Administer supplemental oxygen as prescribed. Oxygen therapy promotes perfusion in the lungs usually reflected by increases blood saturation levels.

Administer blood component therapy as ordered. This boosts Hb levels and thus enhances perfusion. Correct protocol should be used when blood is administered to avoid adverse effects. Continuous assessment should be done to avoid adverse blood reactions. In case of reactions, the transfusion should be stopped immediately.

The paleness of the internal eyelid is one of the clinical signs of anemia.

Nursing Diagnosis

Fatigue related to decreased oxygen-carrying capacity of blood as evidenced by dyspnea, patient reports exhaustion and reduced physical activity.

Desired Outcome

Patient to report reduced fatigue evidenced by ability to perform self-care activities and activities of daily life after 48 hours.

Nursing Interventions and Rationale

Assess patient’s level of fatigue plus hemoglobin, hematocrit levels and red blood cell counts. This is to rule out hypoxia as the cause of fatigue. Comparison of the laboratory values is used to evaluate the prognosis.

Educate the patient on energy conservation techniques. For example, setting priorities in doing activities and delegation of duties. The rationale is to preserve energy and use of energy on immediate essential activities.
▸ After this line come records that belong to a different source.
-- ==== Sys2Proof/Machine/Block.lean ====
section
/-! DEFINITION. Block format instructions: QST, BDEC, BHDR and CVT (R162 to R177). -/

namespace Sys2Proof.Machine

/-! ### QST (R169 to R171) -/

/-- Whether a QST fires now: its queue has room for its blocks, and the hart's earlier pushes to the queue have fired
(R170). -/
def Core.qstFires (k : Core) (grp : Nat) : Bool :=
  match k.qst.filter fun b => b.grp = grp && !b.fired with
  | [] => false
  | b :: r =>
    r.length + 1 ≤ k.room b.q && !k.pushHeld b.hart b.ser (some grp) && !k.eng.any fun e => e.hart = b.hart && e.ser < b.ser && e.fire.isNone &&
      (match e.kind with | .qpush q _ _ => decide (q = b.q) | _ => false)

/-- Fires a QST: block k enters the queue 8 + 2k cycles later, and the V slot is held for 2 cycles a block (R171). -/
def State.fireQst (c : CoreId) (grp : Nat) (s : State) : State :=
  let k := s.coreAt c
  let t := s.cycleAt c
  if !k.frozen && k.qstFires grp then
    let n := (k.qst.filter fun b => b.grp = grp).length
    let hart := (k.qst.filter fun b => b.grp = grp).getLast?.any fun b => b.hart
    let s := s.updCoreAt c fun k =>
      { k with qst := k.qst.map fun b => if b.grp = grp then { b with fired := true, due := t + 8 + 2 * b.k } else b }
    s.updHartAt (2 * c + (if hart then 1 else 0)) fun h => { h with time := { h.time with vNext := max h.time.vNext (t + 2 * n) } }
  else s

/-- QST: forms nb blocks from its source as it stood before the bundle. -/
def execQst (h : Head) (vop : VOp) (q : QReg) (w8 : Bool) (ae : BitVec 4) (fb nb : Fin 4) (s : State) : Res :=
  guardedHalf h [vop.half] (State.qform q (blockSize w8) 0 (State.accCheck [vop] fun s =>
    let n := nb.val + 1
    let blk := fun k : Nat =>
      let els := (List.range 64).map fun j =>
        let i := 64 * (fb.val + k) + j
        if i < s.vl then s.vread vop i else GCell.zero
      let (img, qn, qc) := quantise w8 ae (els.map fun g => g.v)
      ({ id := s.fresh + k, grp := s.fresh, k := k, fired := false, hart := slotOf s.cur, ser := s.hart.ser, due := 0, q := q, image := img,
         qnan := qn, qclip := qc, poi := els.any fun g => g.poi } : QstBlk)
    let s' : State := { (s.updCore fun k => { k with qst := k.qst ++ (List.range n).map blk }) with
      fresh := s.fresh + n, freeCtr := s.freeCtr + 1 }
    (s'.fireQst (coreOf s.cur) s.fresh).vRecheck)) s

/-! ### BDEC (R172 to R174) -/

/-- The accesses of one block: one aligned line, or five aligned 16-byte pieces (R129, R160). -/
def blockPieces (w8 : Bool) (k : Nat) (va : Word) : List Req :=
  if w8 then (List.range 5).map fun j => (k, va + BitVec.ofNat 64 (16 * j), 16) else [(k, va, 64)]

/-- Blocks of a BDEC that hold an element below VL. -/
def blocksRead (fb nb : Fin 4) (vl : Nat) : List Nat := (List.range (nb.val + 1)).filter fun k => 64 * (fb.val + k) < vl

/-- Sends a BDEC's reads of the blocks `reqs`; its header checks, and then the fault `f`, are reported when the data has
arrived (R173). -/
def State.blockLoad (kind : LandKind) (sp : Space) (reqs : List Req) (ls : List Loc) (dist slots : Nat) (groups : List Nat)
    (f : Option TrapRec) (s : State) : State :=
  let h := s.hart
  let es := (reqs.zip ls).map fun x => mkElem h x.1 (some x.2)
  let l : Landing :=
    { s.newLanding kind sp dist slots groups with elems := es, extra := 4, bar := s.barNow false false, failed := badElem es }
  let s1 := { s with fresh := s.fresh + 1 }
  let x : Xlat := { id := l.id, ser := h.ser, head := h.bun.head, due := 0, walking := true, fault := f }
  let s2 := s1.updHart fun h => { h with xl := h.xl ++ [x] }
  s2.addLanding (if h.acquireHolds h.ser then l else s2.sendLoad s.cur s.now l)

/-- BDEC (R172): faults are taken block by block, the address checks of a block before its header check (R173). TRAPINFO of an address fault is
the address of its block (log 64). A BDEC that reads no block uses no address, and consumes no poison (log 65). -/
def execBdec (h : Head) (vop : VOp) (xa : XReg) (disp : BitVec 20) (sp : Space) (w8 : Bool) (fb nb : Fin 4)
    (dist : Fin 4096) (s : State) : Res :=
  guardedVec h [vop] (fun s => s.unlessPoison (s.xPoi xa && blocksRead fb nb s.vl ≠ []) fun s =>
    let blocks := blocksRead fb nb s.vl
    let s := s.holdV (nb.val + 1)
    if blocks = [] then s
    else
      let e := s.eaDisp xa disp
      let reqs := blocks.flatMap fun k => blockPieces w8 k (e + BitVec.ofNat 64 (k * blockSize w8))
      let cells := blocks.flatMap fun k => (List.range 64).filterMap fun j =>
        let i := 64 * (fb.val + k) + j
        if i < s.vl then some (groupOf (vop.cell i)) else none
      let kind : LandKind := .blocks vop w8 fb.val (nb.val + 1) s.vl
      match s.translateAll s.cur s.launchId sp .load (reqs.map fun r => r.2) with
      | .all ls => s.blockLoad kind sp reqs ls dist.val blocks.length cells.eraseDups none
      | .walk _ => s.timedLoad kind sp reqs dist.val blocks.length false false cells.eraseDups none 4
      | .fault f a =>
        let t := s.memTrap f (reqAddr reqs a) sp .load
        let bad := ((reqs.find? fun r => r.2.1 = a).map fun r => r.1).getD 0
        let good := reqs.filter fun r => r.1 < bad
        match s.translateAll s.cur s.launchId sp .load (good.map fun r => r.2) with
        | .all ls => if good = [] then s.pushXlat (transCycles sp none) (some t)
                     else s.blockLoad kind sp good ls dist.val blocks.length cells.eraseDups (some t)
        | _ => s.pushXlat (transCycles sp none) (some t)) s

/-! ### BHDR (R175) -/

/-- BHDR: a timed request for the 16 bytes of a header; the V slot, but no half. -/
def execBhdr (h : Head) (xd xa : XReg) (sp : Space) (wd : Fin 3) (dist : Fin 4096) (s : State) : Res :=
  guarded h (fun s => s.unlessPoison (s.xPoi xa) fun s =>
    (s.timedLoad (.header xd wd) sp [(0, s.x xa, 16)] dist.val (if xd = 0 then 0 else 1) false false [] none 2).holdV 1) s

/-- The summary that BHDR lands (R175). -/
def headerSummary (wd : Nat) (h : List Byte) : Word :=
  let status := match headerFault wd h with
    | none => 0
    | some r => 1 + r
  BitVec.ofNat 64 (pack [(8, (byteAt h 0).toNat), (8, (byteAt h 1).toNat), (4, status), (12, 0), (16, crc16 (h.take 14))])

/-! ### CVT (R176, R177) -/

/-- One element of CVT: its cell, the flags of R69 and DRANGE. -/
def cvtCell (rm : RM) (f : CFmt) (c : Cell) : Cell × FFlags × Bool :=
  let v := f32c c
  match f with
  | .bf | .w => let r := fmtBf.convert rm v; (widenBf (BitVec.ofNat 16 r.1), r.2, false)
  | .h => let r := fmtH.convert rm v; (wideC .h (BitVec.ofNat 16 r.1), r.2, false)
  | .lf | .sf => let r := convC f v; (widenBf r.1, FFlags.none, r.2)

/-- CVT (R176). -/
def execCvt (h : Head) (vd va : VOp) (ma : MReg) (f : CFmt) (s : State) : Res :=
  guardedVec h [vd, va] (fun s =>
    let rs := (s.active ma).map fun i => let g := s.vread va i; (i, cvtCell s.rm f g.v, g.poi || s.mPoi ma)
    let s' := s.vwrite vd (rs.map fun r => (r.1, ⟨r.2.1.1, r.2.2⟩)) 4
    let s' := s'.raiseF (rs.foldl (fun fl r => fl.or r.2.1.2.1) FFlags.none)
    let s' := if rs.any fun r => r.2.1.2.2 then s'.raiseV vfDrange else s'
    (s'.holdV s.vGroups).vRecheck) s

end Sys2Proof.Machine
end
Provide supplemental oxygen therapy. This enhances ventilation perfusion quotient as the oxygen-carrying capacity of red blood cells is enhanced. Adequate oxygen is thus available for respiration. Energy is released in the form of ATP.

Nursing Diagnosis

Deficient knowledge related to unfamiliarity with the diagnosis and the complex treatment regimen as evidenced by patient asking questions about the disease and treatment methods, and fear.

Desired Outcome

Patient to demonstrate a clear understanding of diagnosis by being able to describe the disease and the treatment after 6 hours.

Anemia medical document
Anemia medical document

Nursing Intervention and Rationale

Assess the patient’s knowledge on the diagnosis to determine the patient’s conversant levels. It helps the nurse know where to begin from in educating the patient.

Educate the client on the disease, Anemia. The client is also informed on the diagnostic criteria used together with the treatment methods. This not only promotes the patient’s understanding of the disease but also alleviates fear. Understanding is gauged by asking the patient questions.

Educate the family of the diagnosis. Make sure to explain clearly the reason of hospitalization together with nursing care provided. This promotes cooperation of the family in the provision of care.

Nursing Diagnosis

Risk of infection related to bone marrow malfunction.

Desired Outcome

Patient to be infection-free evidenced by absence of signs of infection throughout the hospital stay.

Nursing Interventions and Rationale

Assess for signs of infection in order to act in time. Signs of infection include fever, pain, chills and body malaise. Nosocomial infections are common in aplastic anemia because of the immunosuppression.

Monitor white blood cell count levels. Levels below 4,000 white blood cells per microliter of blood predispose the patient to infection. This thus enables necessary interventions to be initiated in advance.

Teach the patient on effective hand washing procedure. This ensures transfer of micro-organisms causing diseases is inhibited.

Stress the importance of self hygiene plus effective mouth and perineal care. The measures help prevent skin breakdown and minimize risk of infection.

Initiate antibiotic therapy. Ceftriaxone 500mg is administered 8 hourly for 5days. It acts as prophylaxis against any bacterial infections.

Conclusion

Provision of nursing care is supposed to be followed by a clear documentation. What is not documented is assumed to nor be done. Continuous assessment of the patient’s condition is done to adjust the care accordingly. Holistic care is provided and it is individual based. For complications, referrals are prompted.

References

Herdman, T. H., & North American Nursing Diagnosis Association. (2008). NANDA-I nursing diagnoses.

Hinkle, Janice L., and Kerry H. Cheever ( 2018) .Brunner & Suddarth’s Textbook of Medical- Surgical Nursing. Chicago  15th Edition.